* Problem *
From the data underneath, reproduce exactly the stretch that begins at the line with "if base ≤ off" and ends after the line with "raises it. -/".

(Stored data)
-- ==== Sys2Proof/Machine/Registers.lean ====
section
/-! DEFINITION. The register map (R601 to R619): every register of BAR0 with its value, its fields and its writes, and the words of BAR2
(R371, R378, R394, R243). -/
namespace Sys2Proof.Machine
open Sys2Proof

/-- A value that a register write gives: what the register would hold, the bits given, and which bits the write covers. -/
structure Given where
  full : Nat
  bits : Nat
  mask : Nat

/-- A register: where it starts, its bytes, its function, its value, the bits of its fields (the others are reserved), whether the host
may not see it (R606), whether its reads need the function unlocked (R124, R189), whether its writable fields need no unlocking (R605),
the lode whose doorbell port alone sees it (R371), whether a field of it spans bits 31 and 32 (R601), what a read leaves of it (R9), and
its writes: none for a read-only register, else a reason of R607 or the state after it. -/
structure Reg where
  base   : Nat
  size   : Nat
  fn     : Nat
  val    : Nat
  fields : Nat
  conf   : Bool := false
  rlock  : Bool := false
  opn    : Bool := false
  lode   : Option Nat := none
  whole  : Bool := false
  clear  : Option (Nat → State → State) := none
  put    : Option (Writer → Given → State → Except Nat State) := none

/-- The bits of fields, each given by its lowest bit and its width. -/
def fieldMask (l : List (Nat × Nat)) : Nat := (l.map fun f => (2 ^ f.2 - 1) * 2 ^ f.1).sum

/-- Which entry of an array of registers covers an offset. -/
def span (off base stride count size : Nat) : Option Nat :=
  if base ≤ off ∧ (off - base) / stride < count ∧ (off - base) % stride < size then some ((off - base) / stride) else none

/-- One bit of a word. -/
def flag (b : Bool) (n : Nat) : Nat := if b then 2 ^ n else 0

/-- A write that takes effect whatever the value. -/
def puts (f : Given → State → State) : Option (Writer → Given → State → Except Nat State) := some fun _ g s => .ok (f g s)

/-- A write that needs its value in range (R607 reason 8). -/
def putsIf (c : Given → Bool) (f : Given → State → State) : Option (Writer → Given → State → Except Nat State) :=
  some fun _ g s => if c g then .ok (f g s) else .error 8

/-! ### Headframe, interrupts, regulation (R89, R299, R374, R375, R377, R579, R618) -/

/-- `HF_IMAGE_STATUS` (R89). -/
def imageStatus (p : SlotPair) : Nat :=
  p.a.state % 8 + p.b.state % 8 * 2 ^ 4 + p.pref % 2 * 2 ^ 8 + flag p.trial 9 + p.inUse % 4 * 2 ^ 10 + flag p.session.isSome 12 + p.lastErr % 2 ^ 16 * 2 ^ 16

/-- `HF_WRITE_ERR` (R618). -/
def writeErr (h : HPort) : Nat := h.errReason % 16 + h.errCount % 256 * 2 ^ 8 + h.errOff % 2 ^ 26 * 2 ^ 32

/-- A write of an MSI-X table entry; unmasking a pending vector raises it. -/
def msixPut (p v n : Nat) (s : State) : State :=
  let s := modHport p (fun h => { h with msix := tset (2 ^ 96) h.msix v n }) s
  if !n.testBit 96 ∧ tget false (hportOf s p).pba v then emit (.msix p v) (modHport p (fun h => { h with pba := tset false h.pba v false }) s) else s

/-- The pending bits of 64 vectors. -/
def pbaWord (h : HPort) (i : Nat) : Nat := maskOf ((List.range 64).filter fun k => tget false h.pba (i * 64 + k))

/-- The port whose function a writer reaches: a host's own, else port 0. -/
def writerPort (who : Writer) : Nat :=
  match who with
  | .host p => p
  | _ => 0

/-- Registers below 0x4_0000, as port `p` sees them. -/
def regHf (s : State) (p off : Nat) : Option Reg :=
  let h := hportOf s p
  if off < 0x10000 then
    if off = 0 then some { base := 0, size := 4, fn := 0, val := 0x24011000, fields := fieldMask [(8, 24)] }
    else if off = 8 then
      some { base := 8, size := 4, fn := 0, val := 0x0101 + h.drvMax % 256 * 2 ^ 16 + h.settled % 256 * 2 ^ 24, fields := fieldMask [(0, 32)], opn := true
             put := some fun who g s => .ok (doDrvMax (writerPort who) (fld g.full 16 8) s) }
    else if off = 0x10 then
      some { base := 0x10, size := 4, fn := 0, fields := fieldMask [(12, 12)], opn := true
             val := flag h.genDisc 12 + p % 2 * 2 ^ 13 + s.img.applied.hostMode % 2 * 2 ^ 14 + h.width % 32 * 2 ^ 15 + h.rate % 16 * 2 ^ 20
             put := some fun who g s => .ok (if g.bits.testBit 12 then modHport (writerPort who) (fun h => { h with genDisc := false }) s else s) }
    else if off = 0x18 then
      some { base := 0x18, size := 4, fn := 0, val := h.aperErr, fields := fieldMask [(0, 32)]
             clear := some fun v s => modHport p (fun h => { h with aperErr := v }) s }
    else if off = 0x20 then some { base := 0x20, size := 4, fn := 0, val := s.img.applied.expert % 2 ^ 18, fields := fieldMask [(0, 18)] }
    else if 0x28 ≤ off ∧ off < 0x30 then
      some { base := 0x28, size := 8, fn := 0, val := writeErr h, fields := fieldMask [(0, 4), (8, 8), (32, 26)]
             clear := some fun v s => modHport p (fun h => { h with errReason := fld v 0 4, errCount := fld v 8 8, errOff := fld v 32 26 }) s }
    else if 0x100 ≤ off ∧ off < 0x108 then
      some { base := 0x100, size := 8, fn := 0, val := hfBoot s, fields := fieldMask [(0, 4), (8, 1), (12, 10), (32, 2), (48, 16)] }
    else if off = 0x200 then
      some { base := 0x200, size := 4, fn := 0, val := imageStatus s.img.slots, fields := fieldMask [(0, 3), (4, 3), (8, 5), (16, 16)] }
    else none
  else if off < 0x20000 then
    let v := (off - 0x10000) / 16
    some { base := 0x10000 + 16 * v, size := 16, fn := 0, val := tget (2 ^ 96) h.msix v, fields := fieldMask [(2, 95)], opn := true
           put := some fun who g s => .ok (msixPut (writerPort who) v (g.full % 2 ^ 97) s) }
  else (span off 0x20000 8 64 8).map fun i =>
    { base := 0x20000 + 8 * i, size := 8, fn := 0, val := pbaWord h i, fields := fieldMask [(0, 64)] }

/-- Regulation registers and barrier pages (R299). -/
def regRegulate (s : State) (off : Nat) : Option Reg :=
  if off < 0x40800 then (span off 0x40000 8 161 4).map fun m =>
    { base := 0x40000 + 8 * m, size := 4, fn := 7, val := (masterOf s m).min % 2 ^ 16 + (masterOf s m).depth % 2 ^ 10 * 2 ^ 16, fields := fieldMask [(0, 26)]
      put := putsIf (fun g => fld g.full 16 10 ≠ 0) fun g => modMaster m fun x => { x with min := fld g.full 0 16, depth := fld g.full 16 10 } }
  else if off = 0x40800 then some { base := off, size := 4, fn := 7, val := 0, fields := 1, put := puts fun g s => if g.bits.testBit 0 then regStart s else s }
  else if off = 0x40808 then
    some { base := off, size := 4, fn := 7, val := s.noc.regState % 4 + s.noc.regError % 2 ^ 16 * 2 ^ 16, fields := fieldMask [(0, 2), (16, 16)] }
  else if off < 0x41000 then (span off 0x40A00 4 64 4).map fun k =>
    { base := 0x40A00 + 4 * k, size := 4, fn := 7, val := weightOf s k % 256, fields := fieldMask [(0, 8)]
      put := putsIf (fun g => fld g.full 0 8 ≠ 0) fun g => modNoc fun n => { n with weights := tset 0 n.weights k (fld g.full 0 8) } }
  else (span off 0x41000 8 64 4).map fun i =>
    { base := 0x41000 + 8 * i, size := 4, fn := 6, val := flag (barPageOf s i).bound 0 + (barPageOf s i).lode % 128 * 2, fields := fieldMask [(0, 8)] }

/-! ### The lode map (R60) -/

/-- `LM_STATUS`. -/
def lmStatus (s : State) : Nat :=
  flag s.lm.mapReady 0 + flag s.lm.defaulted 1 + s.lm.imageSlot % 2 * 4 + flag (unlocked s 1) 3 + (lodes s).length * 2 ^ 8 + rebinds s * 2 ^ 16

/-- `LM_LODE_STATE` of a lode. -/
def lodeWord (s : State) (l : Nat) : Nat :=
  let d := lodeOf s l
  lodeState s l + flag (multichip s l) 4 + flag d.conf 5 + flag d.prevLive 6 + flag d.coord 7 + (blocksOf s l).length * 2 ^ 8 +
    (setsOf s l).length * 2 ^ 16 + (gransOf s l).length * 2 ^ 24 + (if d.home then d.pasid % 2 ^ 20 else 0) * 2 ^ 40

/-- `LM_BLOCK` of a block. -/
def blockWord (k : Block) : Nat := k.lode % 128 * 2 ^ 6 + k.slot % 128 * 2 ^ 13 + k.state % 8 * 2 ^ 20 + flag k.drain 23

/-- The lode-map registers (R60). -/
def regLm (s : State) (off : Nat) : Option Reg :=
  let m := s.lm
  if off = 0x100000 then some { base := off, size := 4, fn := 1, val := lmStatus s, fields := fieldMask [(0, 4), (8, 16)] }
  else if 0x100040 ≤ off ∧ off < 0x100048 then
    some { base := 0x100040, size := 8, fn := 1, fields := fieldMask [(0, 4), (16, 39)]
           val := m.stKind + m.stRes * 2 ^ 16 + m.stDonor * 2 ^ 32 + m.stRecv * 2 ^ 40 + m.stSlot * 2 ^ 48
           put := some fun _ g s => if 6 ≤ fld g.full 0 4 then .error 6 else .ok (modLm (fun m => { m with
             stKind := fld g.full 0 4, stRes := fld g.full 16 16, stDonor := fld g.full 32 8, stRecv := fld g.full 40 8, stSlot := fld g.full 48 7 }) s) }
  else if 0x100048 ≤ off ∧ off < 0x100050 then
    some { base := 0x100048, size := 8, fn := 1, val := m.stUnits + m.stRate * 2 ^ 8, fields := fieldMask [(0, 7), (8, 8)]
           put := putsIf (fun g => fld g.full 0 7 ≤ 64 && decide (1 ≤ fld g.full 8 8) && decide (fld g.full 8 8 ≤ 32)) fun g =>
             modLm fun m => { m with stUnits := fld g.full 0 7, stRate := fld g.full 8 8 } }
  else if off = 0x100050 then
    some { base := off, size := 4, fn := 1, val := 0, fields := 1, put := puts fun g s => if g.bits.testBit 0 then stageGo s.lm.stKind s else s }
  else if off = 0x100058 then some { base := off, size := 4, fn := 1, val := m.opState % 8 + m.opError % 2 ^ 16 * 2 ^ 16, fields := fieldMask [(0, 3), (16, 16)] }
  else if off < 0x102000 then (span off 0x101000 16 96 16).map fun l =>
    if (off - 0x101000) % 16 < 8 then
      { base := 0x101000 + 16 * l, size := 8, fn := 1, val := (lodeOf s l).epoch % 2 ^ 32 + (lodeOf s l).gid % 2 ^ 32 * 2 ^ 32, fields := fieldMask [(0, 64)], lode := some l }
    else
      { base := 0x101008 + 16 * l, size := 8, fn := 1, val := lodeWord s l, fields := fieldMask [(0, 15), (16, 21), (40, 20)], lode := some l }
  else (span off 0x102000 8 96 4).map fun b =>
    { base := 0x102000 + 8 * b, size := 4, fn := 1, val := blockWord (blockOf s b), fields := fieldMask [(6, 18)], put := puts fun g => drainWrite b g.full }

/-! ### Translation, scheduling, security (R242, R450, R456, R461, R489) -/

/-- The translation registers, read-only (R242). -/
def regXl (s : State) (off : Nat) : Option Reg :=
  if off = 0x200000 then
    some { base := off, size := 4, fn := 5, val := (262144 - descSlots s) / 16 % 2 ^ 15 + s.xl.invals.length % 256 * 2 ^ 16, fields := fieldMask [(0, 15), (16, 8)] }
  else if off < 0x208000 then (span off 0x201000 0x40 96 0x20).bind fun l =>
    let x := xlLodeOf s l
    let base := 0x201000 + 0x40 * l
    let o := off - base
    if o < 4 then some { base := base, size := 4, fn := 5, val := x.tblBase % 2 ^ 13 + x.tblCnt % 2 ^ 14 * 2 ^ 16, fields := fieldMask [(0, 13), (16, 14)], lode := some l }
    else if o = 8 then some { base := base + 8, size := 4, fn := 5, val := x.fqProd % 2 ^ 32, fields := fieldMask [(0, 32)], lode := some l }
    else if 0x10 ≤ o ∧ o < 0x18 then
      some { base := base + 0x10, size := 8, fn := 5, val := flag x.dlOn 0 + flag x.coarse 1 + x.dlProd % 2 ^ 32 * 2 ^ 32, fields := fieldMask [(0, 2), (32, 32)], lode := some l }
    else if o = 0x18 then
      some { base := base + 0x18, size := 4, fn := 5, val := flag x.fqReady 0 + flag (x.fqReady && fqFull x) 1 + flag x.fqOver 2, fields := fieldMask [(0, 3)], lode := some l }
    else none
  else (span off 0x208000 8 4096 8).map fun c =>
    let x := xlCtxOf s c
    { base := 0x208000 + 8 * c, size := 8, fn := 5, fields := fieldMask [(16, 25), (56, 8)], conf := x.valid && (lodeOf s x.lode).conf
      val := if x.valid then x.root % 2 ^ 25 * 2 ^ 16 + x.lode % 128 * 2 ^ 56 + 2 ^ 63 else 0 }

/-- The scheduling registers and the Tally (R450, R456). -/
def regSch (s : State) (off : Nat) : Option Reg :=
  if off < 0x310000 then (span off 0x300000 0x40 96 0x18).bind fun l =>
    let d := schedOf s l
    let base := 0x300000 + 0x40 * l
    let o := off - base
    if o < 8 then
      some { base := base, size := 8, fn := 10, val := d.slot % 2 ^ 9 * 2 ^ 16 + d.phase % 16 * 2 ^ 32 + d.running % 2 ^ 12 * 2 ^ 36, fields := fieldMask [(16, 9), (32, 16)], lode := some l }
    else if o = 8 then
      some { base := base + 8, size := 4, fn := 10, val := d.idle % 256 * 2 ^ 8 + d.quantum % 2 ^ 10 * 2 ^ 16, fields := fieldMask [(8, 18)], lode := some l
             put := putsIf (fun g => 10 ≤ fld g.full 16 10 && decide (fld g.full 16 10 ≤ 1000) && decide (fld g.full 8 8 ≠ 0)) fun g =>
               modSched l fun d => { d with quantum := fld g.full 16 10, idle := fld g.full 8 8 } }
    else if 0x10 ≤ o then some { base := base + 0x10, size := 8, fn := 10, val := d.lastNs % 2 ^ 32 + d.switches % 2 ^ 32 * 2 ^ 32, fields := fieldMask [(0, 64)], lode := some l }
    else none
  else if off < 0x360000 then (span off 0x310000 0x40 4096 0x40).map fun c =>
    { base := 0x310000 + 0x40 * c, size := 64, fn := 11, val := unle (tallyBytes (ctxOf s c).tally), fields := fieldMask [(0, 512)] }
  else (span off 0x360000 16 4096 16).map fun c =>
    let x := ctxOf s c
    { base := 0x360000 + 16 * c, size := 16, fn := 10, fields := fieldMask [(24, 4), (34, 30), (64, 64)]
      val := x.state % 16 * 2 ^ 24 + x.defcls % 64 * 2 ^ 34 + x.res % 256 * 2 ^ 40 + x.weight % 2 ^ 16 * 2 ^ 48 + x.mask % 2 ^ 64 * 2 ^ 64
      put := some fun _ g s =>
        if fld g.mask 48 16 = 0 then .ok s
        else if fld g.full 48 16 = 0 then .error 8 else .ok (modCtx c (fun x => { x with weight := fld g.full 48 16 }) s) }

/-- Whether a slot belongs to a confidential lode or a context of one. -/
def slotConf (s : State) (v : VSlot) : Bool :=
  v.valid && match v.owner with
    | 1 => (lodeOf s v.ownerId).conf
    | 2 => (lodeOf s (ctxOf s v.ownerId).lode).conf
    | _ => false

/-- The security registers (R489). -/
def regSec (s : State) (off : Nat) : Option Reg :=
  let c := s.sec
  let xmss (k : Xmss) : Nat := k.next % 2 ^ 40 + flag k.spent 40
  if off = 0x400000 then
    some { base := off, size := 4, fn := 12, fields := fieldMask [(0, 12), (16, 8)]
           val := ((List.range 240).filter fun i => !(vslotOf s (16 + i)).valid).length + c.identity % 4 * 2 ^ 8 + flag c.authSet 10 + flag c.locked 11 + c.enrol % 256 * 2 ^ 16 }
  else if off = 0x400008 then
    some { base := off, size := 4, fn := 12, val := c.seen % 32 + c.lock % 32 * 2 ^ 8 + c.boot % 256 * 2 ^ 16, fields := fieldMask [(0, 5), (8, 5), (16, 8)]
           put := puts fun g => modSec fun c => { c with seen := c.seen &&& (31 - g.bits % 32) } }
  else if 0x400010 ≤ off ∧ off < 0x400018 then some { base := 0x400010, size := 8, fn := 12, val := xmss c.idKey, fields := fieldMask [(0, 41)] }
  else if 0x400018 ≤ off ∧ off < 0x400020 then some { base := 0x400018, size := 8, fn := 12, val := xmss c.atKey, fields := fieldMask [(0, 41)] }
  else (span off 0x410000 8 256 8).map fun i =>
    { base := 0x410000 + 8 * i, size := 8, fn := 12, val := slotWord (vslotOf s i), fields := fieldMask [(0, 64)], conf := slotConf s (vslotOf s i) }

* Solution to the exercise *
  if base ≤ off ∧ (off - base) / stride < count ∧ (off - base) % stride < size then some ((off - base) / stride) else none

/-- One bit of a word. -/
def flag (b : Bool) (n : Nat) : Nat := if b then 2 ^ n else 0

/-- A write that takes effect whatever the value. -/
def puts (f : Given → State → State) : Option (Writer → Given → State → Except Nat State) := some fun _ g s => .ok (f g s)

/-- A write that needs its value in range (R607 reason 8). -/
def putsIf (c : Given → Bool) (f : Given → State → State) : Option (Writer → Given → State → Except Nat State) :=
  some fun _ g s => if c g then .ok (f g s) else .error 8

/-! ### Headframe, interrupts, regulation (R89, R299, R374, R375, R377, R579, R618) -/

/-- `HF_IMAGE_STATUS` (R89). -/
def imageStatus (p : SlotPair) : Nat :=
  p.a.state % 8 + p.b.state % 8 * 2 ^ 4 + p.pref % 2 * 2 ^ 8 + flag p.trial 9 + p.inUse % 4 * 2 ^ 10 + flag p.session.isSome 12 + p.lastErr % 2 ^ 16 * 2 ^ 16

/-- `HF_WRITE_ERR` (R618). -/
def writeErr (h : HPort) : Nat := h.errReason % 16 + h.errCount % 256 * 2 ^ 8 + h.errOff % 2 ^ 26 * 2 ^ 32

/-- A write of an MSI-X table entry; unmasking a pending vector raises it. -/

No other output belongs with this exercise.